Radyoterapide avantaj sağlıyor

Standart radyoterapide; tümöre verilecek doz miktarının, ışının geçtiği sağlam dokunun tolerans dozu ile sınırlı kaldığını belirten Radyasyon Onkolojisi Uzmanı Prof. Dr. Ufuk Abacıoğlu, brakiterapi yönteminin diğer radyoterapi uygulamalarından farkını şöyle anlattı:

“Standart radyoterapi uygulamalarındaki sağlam doku toleransında, doz miktarı, zaman zaman tümörü ortadan kaldırıcı dozdan daha düşük olduğu için yeterli dozlara çıkılması imkânsız hale geliyor. Bu durumda tümöre yeterli dozu verebilmek amacıyla brakiterapi uyguluyoruz. Radyoaktif kaynağı direkt tümör içine ya da çok yakınına yerleştirerek tedavi için yetersiz doz problemini ortadan kaldırıyoruz.

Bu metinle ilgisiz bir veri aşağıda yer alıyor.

-- ==== Sys2Proof/Laws/Resets.lean ====
section
/-! SUPPORT. What every reset kind and every power state keeps, and what entering a reset leaves (15 R421, R422). -/

namespace Sys2Proof.Machine

theorem loseAdmissions_keeps (s : State) : (loseAdmissions s).front = s.front ∧ (loseAdmissions s).supply = s.supply ∧
    (loseAdmissions s).timebase = s.timebase ∧ (loseAdmissions s).clk = s.clk := by
  have h : ∀ {α : Type} (g : State → α), (∀ k v u, g (parSet k v u) = g u) → (∀ (u : State) r, g { u with rf := r } = g u) →
      (∀ i f u, g (onRod i f u) = g u) → (∀ (u : State) l1 l2 l3 l4 l5 l6 l7 l8, g { u with links := l1, carriers := l2, rods := l3, audio := l4, inst := l5, rck := { u.rck with charges := l6, overLimit := l7, overBudget := l7, missed := [], stalled := l8 } } = g u) →
      g (loseAdmissions s) = g s := by
    intro α g h1 h2 h3 h4
    unfold loseAdmissions
    dsimp only
    refine (h4 _ _ _ _ _ _ _ [] _).trans ?_
    rw [each_field g, each_field g, each_field g, each_field g]
    · intro n u
      rw [each_field g _ _ _ (fun k u => h1 _ _ _)]
      unfold freePriv
      split
      · unfold withTone
        dsimp only
        split
        · exact h2 _ _
        · exact (h2 _ _).trans (h2 _ _)
      · rfl
    · intro n u
      exact each_field g _ _ _ (fun k u => h1 _ _ _)
    · intro n u
      unfold showPort
      exact each_field g _ _ _ (fun k u => h1 _ _ _)
    · intro n u
      unfold clearSwap
      rw [h1, h1, h3]
  refine ⟨h State.front ?_ ?_ ?_ ?_, h State.supply ?_ ?_ ?_ ?_, h State.timebase ?_ ?_ ?_ ?_, h State.clk ?_ ?_ ?_ ?_⟩ <;>
    intros <;> rfl

theorem lose_keeps {α : Type} (g : State → α) (hs : ∀ u, g (loseSynths u) = g u) (ho : ∀ u, g (loseOther u) = g u)
    (hq : ∀ l u, g (loseQueues l u) = g u) (hm : ∀ u, g (loseMem u) = g u) (ha : ∀ u, g (loseAon u) = g u)
    (hp : ∀ (u : State) q, g { u with par := q } = g u) (s : State) (h : g (loseAdmissions s) = g s) (l : Life) :
    g (survive l s) = g s := by
  have e : ∀ l, g (loseSynths (loseOther (loseQueues l (loseAdmissions s)))) = g s := fun l => by rw [hs, ho, hq, h]
  have key : ∀ l : Life, g (let u := loseSynths (loseOther (loseQueues l (loseAdmissions s)))
      let u := if keepsMem l then u else loseMem u
      let u := if keepsAon l then u else loseAon u
      { u with par := u.par.filter (fun p => keeps l (keptOf p.1)) }) = g s := by
    intro l
    dsimp only
    rw [hp]
    split <;> split <;> simp only [ha, hm, e]
  cases l
  case quiet => rfl
  case scan => exact h
  all_goals exact key _

theorem survive_keeps (l : Life) (s : State) : (survive l s).front = s.front ∧ (survive l s).supply = s.supply ∧
    (survive l s).timebase = s.timebase ∧ (survive l s).clk.lfCrystal = s.clk.lfCrystal := by
  obtain ⟨a, b, c, d⟩ := loseAdmissions_keeps s
  exact ⟨lose_keeps State.front (fun _ => rfl) (fun _ => rfl) (fun _ _ => rfl) (fun _ => rfl) (fun _ => rfl) (fun _ _ => rfl) s a l,
    lose_keeps State.supply (fun _ => rfl) (fun _ => rfl) (fun _ _ => rfl) (fun _ => rfl) (fun _ => rfl) (fun _ _ => rfl) s b l,
    lose_keeps State.timebase (fun _ => rfl) (fun _ => rfl) (fun _ _ => rfl) (fun _ => rfl) (fun _ => rfl) (fun _ _ => rfl) s c l,
    lose_keeps (fun u => u.clk.lfCrystal) (fun _ => rfl) (fun _ => rfl) (fun _ _ => rfl) (fun _ => rfl) (fun _ => rfl) (fun _ _ => rfl) s (congrArg Clocks.lfCrystal d) l⟩

theorem bumped {α : Type} (g : State → α) (hg : ∀ u, g (bump P.pwrWdogResets u) = g u) (c : Prop) [Decidable c] (u : State) :
    g (if c then bump P.pwrWdogResets u else u) = g u := by
  split
  · exact hg u
  · rfl

theorem enterReset_seq (k : Nat) (s : State) : (enterReset k s).seq = Seq.reset := by
  unfold enterReset
  dsimp only
  rw [bumped State.seq (by simp)]

theorem enterReset_time (k : Nat) (s : State) (h : s.supply.resetHeld = none) :
    (enterReset k s).timebase = if resetsCkg k then 0 else s.timebase := by
  unfold enterReset
  dsimp only
  rw [bumped State.timebase (by simp), h]
  simp only [Option.elim_none, (survive_keeps _ s).2.2.1]

theorem enterReset_held (k : Nat) (s : State) (h : s.supply.resetHeld = none) :
    (enterReset k s).supply.resetHeld = if resetsCkg k then some k else none := by
  unfold enterReset
  dsimp only
  rw [bumped State.supply (by simp), h]
  rfl

theorem enterReset_cause (k : Nat) (s : State) (h : s.supply.resetHeld = none) :
    (enterReset k s).front.resetCause = if resetsCkg k then 0 else k := by
  unfold enterReset
  dsimp only
  rw [bumped State.front (by simp), h]
  rfl
theorem enterReset_lf (s : State) (h : s.supply.resetHeld = none) : (enterReset 4 s).clk.lfCrystal = s.clk.lfCrystal := by
  unfold enterReset
  dsimp only
  rw [bumped (fun u => u.clk.lfCrystal) (by simp), h]
  exact (survive_keeps _ s).2.2.2

end Sys2Proof.Machine
end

Ayrıca, organa geçici ya da kalıcı olarak yerleştirilebilen bu radyoaktif kaynaklar sayesinde tümörlü bölgeye maksimum doz uygulanırken, tümör etrafındaki sağlıklı dokuların maruz kaldığı doz çok düşük oluyor. Böylelikle sağlam dokuyu da korumuş oluyoruz. ”

Brakiterapinin uygulanabilmesi için tümörün orta büyüklükte, ulaşılabilir ve sınırlı olması gerekiyor. Brakiterapi, doku içine veya vücut boşlukları içine yerleştirilen özel olarak üretilmiş aplikatörler (ışınlamayı yapan radyoaktif kaynakların yerleştirildiği özel aletler), plastik tüpler kullanılarak kendine özgü yöntemlerle uygulanıyor.

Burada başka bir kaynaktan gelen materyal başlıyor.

namespace Sys2Proof

open Machine

/-- Settles O53: each layout reads back its fields where they stand (`fldAt_append_right`, `fldAt_leBytes_append`), at every
value that fits (`mod_256_of_fitsU`, `sint_uint`), and the lists that their counts announce (`fldsAt_flatMap`). -/
theorem packetRoundTrip : Obligations.PacketRoundTrip := by
  unfold Obligations.PacketRoundTrip
  intro c h op params hw hf he
  cases c <;> simp only [encodeCmd, Option.some.injEq, Prod.mk.injEq, reduceCtorEq] at he <;> obtain ⟨rfl, rfl, rfl⟩ := he <;>
    simp only [Instr.wf, Bool.and_eq_true, decide_eq_true_eq, beq_iff_eq] at hw
  case syncArmOneShot => exact decodeCmd_paramSet _ (by decide) (by decide)
  case syncArmMonitor => exact decodeCmd_paramSet _ (by decide) (by decide)
  case syncDisarm => exact decodeCmd_paramSet _ (by decide) (by decide)
  case poweredHoursWrite => exact decodeCmd_paramSet _ (by decide) hw.2
  case txMsgSend => exact decodeCmd_paramSet _ (decide_eq_true (by omega)) hw.2
  case badOpcode => exact decodeCmd_reserved _ _ (by simpa [fitsPacket] using hf)
  case fwPatchData => exact decodeCmd_fwPatchData _ hw.1.2 hw.2
  case tableWrite => exact decodeCmd_tableWrite _ hw.1.1.1.2 hw.1.1.2 hw.1.2
  case sessionSend => exact decodeCmd_sessionSend _ hw.1.2 (of_decide_eq_true (by exact hf))
  case paramSetMany =>
    simp only [List.all_eq_true, Bool.and_eq_true] at hw
    exact decodeCmd_paramSetMany _ hw.1.2 (of_decide_eq_true (by exact hf))
  case linkSetAlt =>
    simp only [List.all_eq_true] at hw
    exact decodeCmd_linkSetAlt _ hw.1.1.2 hw.1.2 (of_decide_eq_true (by exact hf))
  case progLoad =>
    simp only [List.all_eq_true] at hw
    exact decodeCmd_progLoad _ hw.1.1.1.2 hw.1.1.2 hw.1.2 (of_decide_eq_true (by exact hf))
  case coefWrite =>
    simp only [List.all_eq_true] at hw
    exact decodeCmd_coefWrite _ hw.1.1.1.1.2 hw.1.1.1.2 hw.1.1.2 hw.1.2 (of_decide_eq_true (by exact hf))
  all_goals
    refine fixed_eq_some (by simp [hw]) ?_
    simp (disch := simp [hw]) only [canonical, List.append_assoc, fldAt_append_right, sfldAt_append_right, fldAt_leBytes, fldAt_leBytes_append,
      length_leBytes, Nat.reduceSub, List.drop_append, List.drop_eq_nil_of_le, List.drop_zero, List.nil_append, mod_u8, mod_u16, mod_u32, mod_u64,
      sfldAt_s8, sfldAt_s16, sfldAt_s32]

end Sys2Proof
end

section
/-! SUPPORT. What a packet's start and its ACCEPTED leave readable of the machine, and the rules of commands that end at once
(02 R49, R52). -/

namespace Sys2Proof.Machine

/-- Commands that answer equal states answer alike. -/
theorem next_congr {a b : State} (e : a = b) : (.next a : Host.Outcome State Fault Refusal) = .next b := congrArg _ e

variable (h : Hdr) (op : Nat) (s : State) (n : Nat)

/-! ### Reads after a start and after ACCEPTED -/

@[simp] theorem now_started : now (started h s) = now s := by simp [now]
@[simp] theorem now_acceptedBy : now (acceptedBy h op s) = now s := by simp [now]
@[simp] theorem period_started : period (started h s) = period s := by simp [period]
@[simp] theorem period_acceptedBy : period (acceptedBy h op s) = period s := by simp [period]
@[simp] theorem link_started : link (started h s) n = link s n := by simp [link]
@[simp] theorem link_acceptedBy : link (acceptedBy h op s) n = link s n := by simp [link]
@[simp] theorem carrier_started : carrier (started h s) n = carrier s n := by simp [carrier]
@[simp] theorem carrier_acceptedBy : carrier (acceptedBy h op s) n = carrier s n := by simp [carrier]
@[simp] theorem session_started : session (started h s) n = session s n := by simp [session]
@[simp] theorem session_acceptedBy : session (acceptedBy h op s) n = session s n := by simp [session]
@[simp] theorem rod_started : rod (started h s) n = rod s n := by simp [rod]
@[simp] theorem rod_acceptedBy : rod (acceptedBy h op s) n = rod s n := by simp [rod]
@[simp] theorem port_started : port (started h s) n = port s n := by simp [port]
@[simp] theorem port_acceptedBy : port (acceptedBy h op s) n = port s n := by simp [port]
@[simp] theorem route_started : route (started h s) n = route s n := by simp [route]
@[simp] theorem route_acceptedBy : route (acceptedBy h op s) n = route s n := by simp [route]
@[simp] theorem bus_started : bus (started h s) n = bus s n := by simp [bus]
@[simp] theorem bus_acceptedBy : bus (acceptedBy h op s) n = bus s n := by simp [bus]
@[simp] theorem tap_started : tap (started h s) n = tap s n := by simp [tap]
@[simp] theorem tap_acceptedBy : tap (acceptedBy h op s) n = tap s n := by simp [tap]
@[simp] theorem ana_started : ana (started h s) n = ana s n := by simp [ana]
@[simp] theorem ana_acceptedBy : ana (acceptedBy h op s) n = ana s n := by simp [ana]
@[simp] theorem cdac_started : cdac (started h s) n = cdac s n := by simp [cdac]
@[simp] theorem cdac_acceptedBy : cdac (acceptedBy h op s) n = cdac s n := by simp [cdac]
@[simp] theorem fine_started : fine (started h s) n = fine s n := by simp [fine]
@[simp] theorem fine_acceptedBy : fine (acceptedBy h op s) n = fine s n := by simp [fine]
@[simp] theorem synth_started : synth (started h s) n = synth s n := by simp [synth]
@[simp] theorem synth_acceptedBy : synth (acceptedBy h op s) n = synth s n := by simp [synth]
@[simp] theorem domOn_started : domOn (started h s) n = domOn s n := by simp [domOn]
@[simp] theorem domOn_acceptedBy : domOn (acceptedBy h op s) n = domOn s n := by simp [domOn]
@[simp] theorem labPart_started : labPart (started h s) = labPart s := by simp [labPart, otpAt]
@[simp] theorem protState_started : protState (started h s) = protState s := by simp [protState]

Doku içine anestezi, vücut boşluklarına ise genellikle sedasyon uygulandığını vurgulayan Prof. Dr. Ufuk Abacıoğlu yöntemin, kanserin birçok türünde tedavi amaçlı uygulandığını belirtti ve “Tedavi sırasında hasta acı duymuyor sadece hafif bir titreşim hissediyor. Yüksek doz hızlı brakiterapi uygulamalarında tedavi genellikle verilecek doza bağlı olarak 1-20 dakika, hastanın tedavi şartlarında aplikasyonu ile BT veya MR çekilmesi ve planlanması ise 30-60 dakika sürüyor. Uygulama, hastanın günlük yaşamını etkilemiyor. Özellikle jinekolojik kanserlerde tek başına veya radyoterapiye ek olarak uygulanması en yaygın kullanım şekli. Bu sayede uzun dönem yerel tümör kontrolünü sağlamak mümkün olabiliyor” dedi.

Sayfa Yükleniyor...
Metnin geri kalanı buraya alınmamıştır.